The Story of My Baldness comes bearing many a postmodern gimmick that should, on paper, make it a trial to the patience of readers. The novel is, first off, a prank: The author’s real name is Arnon Grunberg, who had previously won the Netherlands’ Anton Wachter prize for debut fiction for his 1994 novel Blue Mondays. When he won it again in 2000, as Van Der Jagt, a flyspecked literary scandal erupted around the book, and the honor was revoked.
The novel proper features a compulsively wisecracking, self-aware narrator, who also goes by the name Marek Van Der Jagt. He is a young philosophy student who has adopted the quest for “l’amour fou” as his life’s mission, despite the handicaps of an Oedipal attachment to his dead mother and a diminutive manhood (measuring, as he puts it, “three-quarters of a pinky, when viewed charitably and with an open mind”).
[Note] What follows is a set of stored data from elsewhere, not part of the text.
-- ==== Sys2Proof/Machine/Columns.lean ====
section
/-! DEFINITION. Sys2Proof/Machine/Columns.lean: the columns of a port: how a frame is sent as columns and how a receiver parses columns
into frames (10_zhelan_link.md R238 to R240, R242 to R246; 09_serial_lanes.md R218). -/

namespace Sys2Proof.Machine

/-- Payload bytes of COUNT pixels in a format (R242). -/
def payloadBytes (fmt n : Nat) : Nat :=
  if fmt = 0 then 3 * n else if fmt = 1 then 4 * n else if fmt = 2 then 9 * ((n + 1) / 2) else 6 * n

/-- Byte 0 of a frame: its TYPE. -/
def frameType (b : List Byte) : Nat := (b.getD 0 0).toNat

/-- What a receiver knows of a frame's length from the bytes so far (R239, R240). -/
inductive FrameSize where
  /-- the header that gives the length is not complete -/
  | unread
  | bytes (n : Nat)
  /-- a TYPE that is not listed, or a segment of a reserved FMT: up to the next comma column -/
  | ignored
  deriving DecidableEq, Repr, Inhabited

/-- The size of a frame whose bytes begin with `b`. -/
def frameSize (b : List Byte) : FrameSize :=
  let packet : FrameSize := if b.length < 16 then .unread else .bytes (24 + fieldLE b 14 2)
  match frameType b with
  | 0x10 => if b.length < 2 then .unread else if 3 < byteAt b 1 then .ignored
      else if b.length < 10 then .unread else .bytes (12 + payloadBytes (byteAt b 1) (fieldLE b 8 2))
  | 0x11 => .bytes 20
  | 0x12 => .bytes 12
  | 0x20 => packet
  | 0x21 => packet
  | 0x30 => packet
  | 0x40 => .bytes 60
  | 0x50 => .bytes 4132
  | 0x51 => .bytes 4132
  | _ => .ignored

/-! ### Sending (R238, R239) -/

/-- Bytes as data columns of `w` lanes, at most `n` of them; zero bytes complete the last. -/
def dataColumns (w : Nat) : Nat → List Byte → List Column
  | 0, _ => []
  | _, [] => []
  | n + 1, b => .data ((b ++ List.replicate (w - b.length) 0#8).take w) :: dataColumns w n (b.drop w)

/-- A skip pair goes before a data column that would be the 2,049th in a row; `n` is the number sent since the last comma column. -/
def skipPairs : Nat → List Column → List Column
  | _, [] => []
  | n, c :: cs => if n = 2048 then .comma :: .comma :: c :: skipPairs 1 cs else c :: skipPairs (n + 1) cs

/-- A frame as its sender puts it on `w` lanes. -/
def sendColumns (w : Nat) (b : List Byte) : List Column := .comma :: skipPairs 0 (dataColumns (max 1 w) b.length b)

/-- A stripped frame: comma columns only (R252). -/
def stripColumns (cols : List Column) : List Column := cols.map (fun _ => .comma)

/-- The columns of a passing frame with other bytes in its data columns; its skip pairs stay (R249, R257). -/
def refill : List Column → List Byte → List Column
  | [], _ => []
  | .comma :: cs, b => .comma :: refill cs b
  | .data d :: cs, b => .data ((b ++ List.replicate (d.length - b.length) 0#8).take d.length) :: refill cs (b.drop d.length)

/-! ### Receiving (R239) -/

/-- A frame as received: its columns from the opening comma column on, its bytes, and whether all that its header calls for came. -/
structure RxFrame where
  cols : List Column
  bytes : List Byte
  whole : Bool
  deriving DecidableEq, Repr, Inhabited

/-- A receiver between two columns: the frame in progress, the comma columns since the last data column, and the frames ended. -/
structure Parser where
  open_ : Option RxFrame := none
  commas : Nat := 0
  out : List RxFrame := []
  deriving DecidableEq, Repr, Inhabited

/-- Data columns add to a frame; it ends after the last byte that its TYPE and header call for. -/
def Parser.take (x : Parser) (f : RxFrame) : Parser :=
  match frameSize f.bytes with
  | .bytes n => if n ≤ f.bytes.length then { out := x.out ++ [{ f with bytes := f.bytes.take n, whole := true }] }
      else { open_ := some f, out := x.out }
  | _ => { open_ := some f, out := x.out }

/-- The frame in progress ends where it stands: what is ignored up to here is whole as far as anyone can tell, any other frame is
truncated. -/
def Parser.close (x : Parser) : List RxFrame :=
  match x.open_ with
  | some f => x.out ++ [{ f with whole := frameSize f.bytes == .ignored }]
  | none => x.out

/-- One column is received. -/
def Parser.column (x : Parser) (c : Column) : Parser :=
  match c with
  | .comma =>
    if x.open_.any (fun f => frameSize f.bytes == .ignored) then { commas := 1, out := x.close } else { x with commas := x.commas + 1 }
  | .data d =>
    match x.open_ with
    | some f =>
      if x.commas = 0 then x.take { f with cols := f.cols ++ [.data d], bytes := f.bytes ++ d }
      else if x.commas = 2 then x.take { f with cols := f.cols ++ [.comma, .comma, .data d], bytes := f.bytes ++ d }
      else ({ out := x.close } : Parser).take ⟨[.comma, .data d], d, false⟩
    | none => if x.commas = 0 then x else x.take ⟨[.comma, .data d], d, false⟩

/-- The frames in the columns that a port receives until its source stops or idles. -/
def parseColumns (cols : List Column) : List RxFrame := (cols.foldl Parser.column {}).close

end Sys2Proof.Machine
end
He embarks on an ill-advised homeopathic regimen, which produces the hairless condition referenced in the book’s title.
Yet for all this antic farce, The Story of My Baldness is also oddly reflective, filled with half-serious philosophical maxims, on the order of “all lack of talent is criminal.” Which is to say that Arnon Grunberg may be guilty of ginning up a scandal, but he has committed no crime.